- Problem details:
In the records below, the line with "def State.flag (s" opens the range and the line with "def State.seq (s" closes it; print that range exactly and nothing else.

·····

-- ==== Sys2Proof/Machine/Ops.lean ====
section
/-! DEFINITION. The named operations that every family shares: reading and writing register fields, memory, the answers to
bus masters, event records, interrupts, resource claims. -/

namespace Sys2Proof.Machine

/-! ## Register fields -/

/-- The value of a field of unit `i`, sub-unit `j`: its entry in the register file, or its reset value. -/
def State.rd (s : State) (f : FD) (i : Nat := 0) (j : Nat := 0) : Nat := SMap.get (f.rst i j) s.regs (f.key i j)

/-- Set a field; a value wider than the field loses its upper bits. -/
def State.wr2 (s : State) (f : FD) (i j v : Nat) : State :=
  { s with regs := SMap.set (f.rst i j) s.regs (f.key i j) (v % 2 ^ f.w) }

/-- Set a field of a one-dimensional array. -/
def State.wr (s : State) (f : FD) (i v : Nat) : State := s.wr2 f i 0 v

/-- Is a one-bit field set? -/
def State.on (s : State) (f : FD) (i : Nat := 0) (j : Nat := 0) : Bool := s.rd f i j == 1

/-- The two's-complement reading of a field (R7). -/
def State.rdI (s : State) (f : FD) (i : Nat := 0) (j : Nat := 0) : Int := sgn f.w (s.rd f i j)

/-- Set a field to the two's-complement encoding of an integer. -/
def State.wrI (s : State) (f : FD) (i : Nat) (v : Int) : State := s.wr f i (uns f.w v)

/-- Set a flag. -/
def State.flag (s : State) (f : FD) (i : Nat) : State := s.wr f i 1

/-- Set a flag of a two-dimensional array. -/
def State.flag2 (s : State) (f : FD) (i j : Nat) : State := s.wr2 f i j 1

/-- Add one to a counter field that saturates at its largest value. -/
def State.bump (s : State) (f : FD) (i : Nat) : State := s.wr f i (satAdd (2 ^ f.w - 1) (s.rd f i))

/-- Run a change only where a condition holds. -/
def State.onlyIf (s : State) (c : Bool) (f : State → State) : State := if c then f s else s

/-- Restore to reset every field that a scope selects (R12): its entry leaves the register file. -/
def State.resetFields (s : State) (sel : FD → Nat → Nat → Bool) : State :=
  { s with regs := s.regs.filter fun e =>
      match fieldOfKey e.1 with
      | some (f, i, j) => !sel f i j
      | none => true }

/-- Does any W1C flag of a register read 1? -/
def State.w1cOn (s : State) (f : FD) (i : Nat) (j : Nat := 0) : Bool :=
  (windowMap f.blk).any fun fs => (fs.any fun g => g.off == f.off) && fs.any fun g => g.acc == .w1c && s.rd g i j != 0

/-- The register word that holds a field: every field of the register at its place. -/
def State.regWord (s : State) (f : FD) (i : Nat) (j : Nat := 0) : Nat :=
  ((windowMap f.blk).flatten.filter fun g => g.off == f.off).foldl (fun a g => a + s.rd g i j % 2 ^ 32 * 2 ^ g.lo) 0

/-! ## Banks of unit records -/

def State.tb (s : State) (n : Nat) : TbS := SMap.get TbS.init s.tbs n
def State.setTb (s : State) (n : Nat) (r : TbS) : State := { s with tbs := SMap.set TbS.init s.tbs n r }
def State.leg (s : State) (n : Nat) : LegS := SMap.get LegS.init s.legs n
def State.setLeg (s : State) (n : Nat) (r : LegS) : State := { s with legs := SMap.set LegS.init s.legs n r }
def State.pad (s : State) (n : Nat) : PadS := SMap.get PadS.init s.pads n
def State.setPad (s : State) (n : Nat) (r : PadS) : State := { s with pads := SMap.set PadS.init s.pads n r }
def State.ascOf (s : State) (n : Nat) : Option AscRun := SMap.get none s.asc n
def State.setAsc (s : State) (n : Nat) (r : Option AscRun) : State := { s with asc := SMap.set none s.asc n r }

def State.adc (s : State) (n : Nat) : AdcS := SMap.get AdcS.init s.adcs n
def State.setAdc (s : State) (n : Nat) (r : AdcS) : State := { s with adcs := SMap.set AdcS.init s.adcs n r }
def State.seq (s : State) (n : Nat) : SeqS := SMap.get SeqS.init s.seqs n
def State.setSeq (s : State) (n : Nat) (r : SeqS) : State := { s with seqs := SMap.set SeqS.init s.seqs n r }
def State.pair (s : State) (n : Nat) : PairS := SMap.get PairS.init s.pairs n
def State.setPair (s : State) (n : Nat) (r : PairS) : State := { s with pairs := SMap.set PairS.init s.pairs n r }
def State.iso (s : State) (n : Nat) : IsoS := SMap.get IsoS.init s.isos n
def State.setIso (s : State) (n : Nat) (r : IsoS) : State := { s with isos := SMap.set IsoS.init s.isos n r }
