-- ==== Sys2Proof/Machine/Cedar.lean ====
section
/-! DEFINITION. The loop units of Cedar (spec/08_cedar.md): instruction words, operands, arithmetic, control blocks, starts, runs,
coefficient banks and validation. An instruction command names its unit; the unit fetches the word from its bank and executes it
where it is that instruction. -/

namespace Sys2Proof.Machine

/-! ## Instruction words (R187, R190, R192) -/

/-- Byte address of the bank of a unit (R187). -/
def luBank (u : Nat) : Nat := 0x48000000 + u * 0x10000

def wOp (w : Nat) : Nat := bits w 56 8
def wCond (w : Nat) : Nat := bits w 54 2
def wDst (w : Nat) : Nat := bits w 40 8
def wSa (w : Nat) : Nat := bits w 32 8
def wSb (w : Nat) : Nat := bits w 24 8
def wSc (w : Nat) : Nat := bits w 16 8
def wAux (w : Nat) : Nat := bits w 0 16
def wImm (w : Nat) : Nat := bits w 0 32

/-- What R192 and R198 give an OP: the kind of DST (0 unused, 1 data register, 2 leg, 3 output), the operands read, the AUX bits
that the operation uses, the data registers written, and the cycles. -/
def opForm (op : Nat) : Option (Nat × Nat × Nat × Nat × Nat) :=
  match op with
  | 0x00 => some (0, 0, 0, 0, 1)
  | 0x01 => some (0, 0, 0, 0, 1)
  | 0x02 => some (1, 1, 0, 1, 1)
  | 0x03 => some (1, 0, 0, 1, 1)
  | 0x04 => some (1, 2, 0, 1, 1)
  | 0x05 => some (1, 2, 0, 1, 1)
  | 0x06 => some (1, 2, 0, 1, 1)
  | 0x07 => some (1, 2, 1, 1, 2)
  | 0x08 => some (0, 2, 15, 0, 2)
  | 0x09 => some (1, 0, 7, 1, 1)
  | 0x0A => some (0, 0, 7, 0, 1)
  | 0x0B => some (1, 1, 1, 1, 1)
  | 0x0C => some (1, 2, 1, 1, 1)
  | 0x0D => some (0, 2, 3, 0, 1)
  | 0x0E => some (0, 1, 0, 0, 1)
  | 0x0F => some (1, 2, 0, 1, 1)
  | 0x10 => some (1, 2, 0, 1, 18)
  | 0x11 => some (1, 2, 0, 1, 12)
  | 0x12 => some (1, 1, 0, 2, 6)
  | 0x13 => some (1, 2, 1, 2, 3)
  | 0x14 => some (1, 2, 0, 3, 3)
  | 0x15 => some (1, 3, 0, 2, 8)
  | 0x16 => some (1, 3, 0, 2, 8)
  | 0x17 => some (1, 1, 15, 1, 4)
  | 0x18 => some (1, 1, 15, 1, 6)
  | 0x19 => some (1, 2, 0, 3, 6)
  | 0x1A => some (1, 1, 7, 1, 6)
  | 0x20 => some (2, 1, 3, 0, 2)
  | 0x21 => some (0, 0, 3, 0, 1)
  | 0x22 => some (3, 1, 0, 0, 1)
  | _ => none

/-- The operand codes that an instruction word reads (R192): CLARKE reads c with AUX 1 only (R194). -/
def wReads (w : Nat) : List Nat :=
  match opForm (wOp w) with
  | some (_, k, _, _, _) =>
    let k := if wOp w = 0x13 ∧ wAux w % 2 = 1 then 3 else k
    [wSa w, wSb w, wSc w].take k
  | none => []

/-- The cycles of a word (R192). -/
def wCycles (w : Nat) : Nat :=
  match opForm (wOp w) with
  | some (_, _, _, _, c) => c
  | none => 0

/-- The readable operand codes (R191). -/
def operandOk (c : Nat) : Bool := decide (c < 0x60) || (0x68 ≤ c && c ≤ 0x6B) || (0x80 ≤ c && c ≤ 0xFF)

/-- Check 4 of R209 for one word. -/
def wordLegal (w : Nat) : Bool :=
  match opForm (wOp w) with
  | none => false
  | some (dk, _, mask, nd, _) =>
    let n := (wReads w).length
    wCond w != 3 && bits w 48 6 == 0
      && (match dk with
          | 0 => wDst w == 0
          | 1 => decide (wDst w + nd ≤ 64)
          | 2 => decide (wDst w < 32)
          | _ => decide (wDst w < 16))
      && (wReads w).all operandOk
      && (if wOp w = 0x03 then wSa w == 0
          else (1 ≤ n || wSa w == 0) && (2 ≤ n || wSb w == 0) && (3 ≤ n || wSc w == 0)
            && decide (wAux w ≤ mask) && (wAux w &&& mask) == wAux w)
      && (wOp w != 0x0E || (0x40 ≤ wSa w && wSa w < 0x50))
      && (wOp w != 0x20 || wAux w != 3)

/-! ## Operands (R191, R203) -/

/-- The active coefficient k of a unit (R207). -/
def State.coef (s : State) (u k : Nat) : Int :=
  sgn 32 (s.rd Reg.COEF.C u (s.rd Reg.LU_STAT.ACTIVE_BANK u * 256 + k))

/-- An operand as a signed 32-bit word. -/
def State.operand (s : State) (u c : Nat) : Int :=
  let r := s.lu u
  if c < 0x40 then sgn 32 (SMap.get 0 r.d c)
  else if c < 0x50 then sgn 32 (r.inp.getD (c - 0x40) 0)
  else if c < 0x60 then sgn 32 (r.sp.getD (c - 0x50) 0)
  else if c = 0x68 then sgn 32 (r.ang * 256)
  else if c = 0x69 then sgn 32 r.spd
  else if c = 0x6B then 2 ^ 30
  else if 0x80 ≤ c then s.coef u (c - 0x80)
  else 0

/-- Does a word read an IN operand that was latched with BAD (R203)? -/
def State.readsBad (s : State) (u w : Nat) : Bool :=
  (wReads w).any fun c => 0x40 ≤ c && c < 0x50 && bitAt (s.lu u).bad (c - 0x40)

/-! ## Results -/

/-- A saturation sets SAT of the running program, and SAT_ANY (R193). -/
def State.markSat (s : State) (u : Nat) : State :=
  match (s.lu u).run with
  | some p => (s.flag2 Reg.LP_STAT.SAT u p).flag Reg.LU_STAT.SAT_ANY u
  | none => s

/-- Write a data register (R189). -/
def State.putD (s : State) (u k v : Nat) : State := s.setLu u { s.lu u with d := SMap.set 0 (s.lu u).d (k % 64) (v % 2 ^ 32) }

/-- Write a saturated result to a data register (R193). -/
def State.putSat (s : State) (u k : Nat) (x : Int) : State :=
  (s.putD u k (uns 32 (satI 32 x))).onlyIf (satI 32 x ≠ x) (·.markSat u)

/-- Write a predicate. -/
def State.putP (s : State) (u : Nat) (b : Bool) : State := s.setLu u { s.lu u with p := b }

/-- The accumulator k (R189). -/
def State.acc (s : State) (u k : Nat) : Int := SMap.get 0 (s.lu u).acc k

·····

- Solved problem:
def State.flag (s : State) (f : FD) (i : Nat) : State := s.wr f i 1

/-- Set a flag of a two-dimensional array. -/
def State.flag2 (s : State) (f : FD) (i j : Nat) : State := s.wr2 f i j 1

/-- Add one to a counter field that saturates at its largest value. -/
def State.bump (s : State) (f : FD) (i : Nat) : State := s.wr f i (satAdd (2 ^ f.w - 1) (s.rd f i))

/-- Run a change only where a condition holds. -/
def State.onlyIf (s : State) (c : Bool) (f : State → State) : State := if c then f s else s

/-- Restore to reset every field that a scope selects (R12): its entry leaves the register file. -/
def State.resetFields (s : State) (sel : FD → Nat → Nat → Bool) : State :=
  { s with regs := s.regs.filter fun e =>
      match fieldOfKey e.1 with
      | some (f, i, j) => !sel f i j
      | none => true }

/-- Does any W1C flag of a register read 1? -/
def State.w1cOn (s : State) (f : FD) (i : Nat) (j : Nat := 0) : Bool :=
  (windowMap f.blk).any fun fs => (fs.any fun g => g.off == f.off) && fs.any fun g => g.acc == .w1c && s.rd g i j != 0

/-- The register word that holds a field: every field of the register at its place. -/
def State.regWord (s : State) (f : FD) (i : Nat) (j : Nat := 0) : Nat :=
  ((windowMap f.blk).flatten.filter fun g => g.off == f.off).foldl (fun a g => a + s.rd g i j % 2 ^ 32 * 2 ^ g.lo) 0

/-! ## Banks of unit records -/

def State.tb (s : State) (n : Nat) : TbS := SMap.get TbS.init s.tbs n
def State.setTb (s : State) (n : Nat) (r : TbS) : State := { s with tbs := SMap.set TbS.init s.tbs n r }
def State.leg (s : State) (n : Nat) : LegS := SMap.get LegS.init s.legs n
def State.setLeg (s : State) (n : Nat) (r : LegS) : State := { s with legs := SMap.set LegS.init s.legs n r }
def State.pad (s : State) (n : Nat) : PadS := SMap.get PadS.init s.pads n
def State.setPad (s : State) (n : Nat) (r : PadS) : State := { s with pads := SMap.set PadS.init s.pads n r }
def State.ascOf (s : State) (n : Nat) : Option AscRun := SMap.get none s.asc n
def State.setAsc (s : State) (n : Nat) (r : Option AscRun) : State := { s with asc := SMap.set none s.asc n r }

def State.adc (s : State) (n : Nat) : AdcS := SMap.get AdcS.init s.adcs n
def State.setAdc (s : State) (n : Nat) (r : AdcS) : State := { s with adcs := SMap.set AdcS.init s.adcs n r }
def State.seq (s : State) (n : Nat) : SeqS := SMap.get SeqS.init s.seqs n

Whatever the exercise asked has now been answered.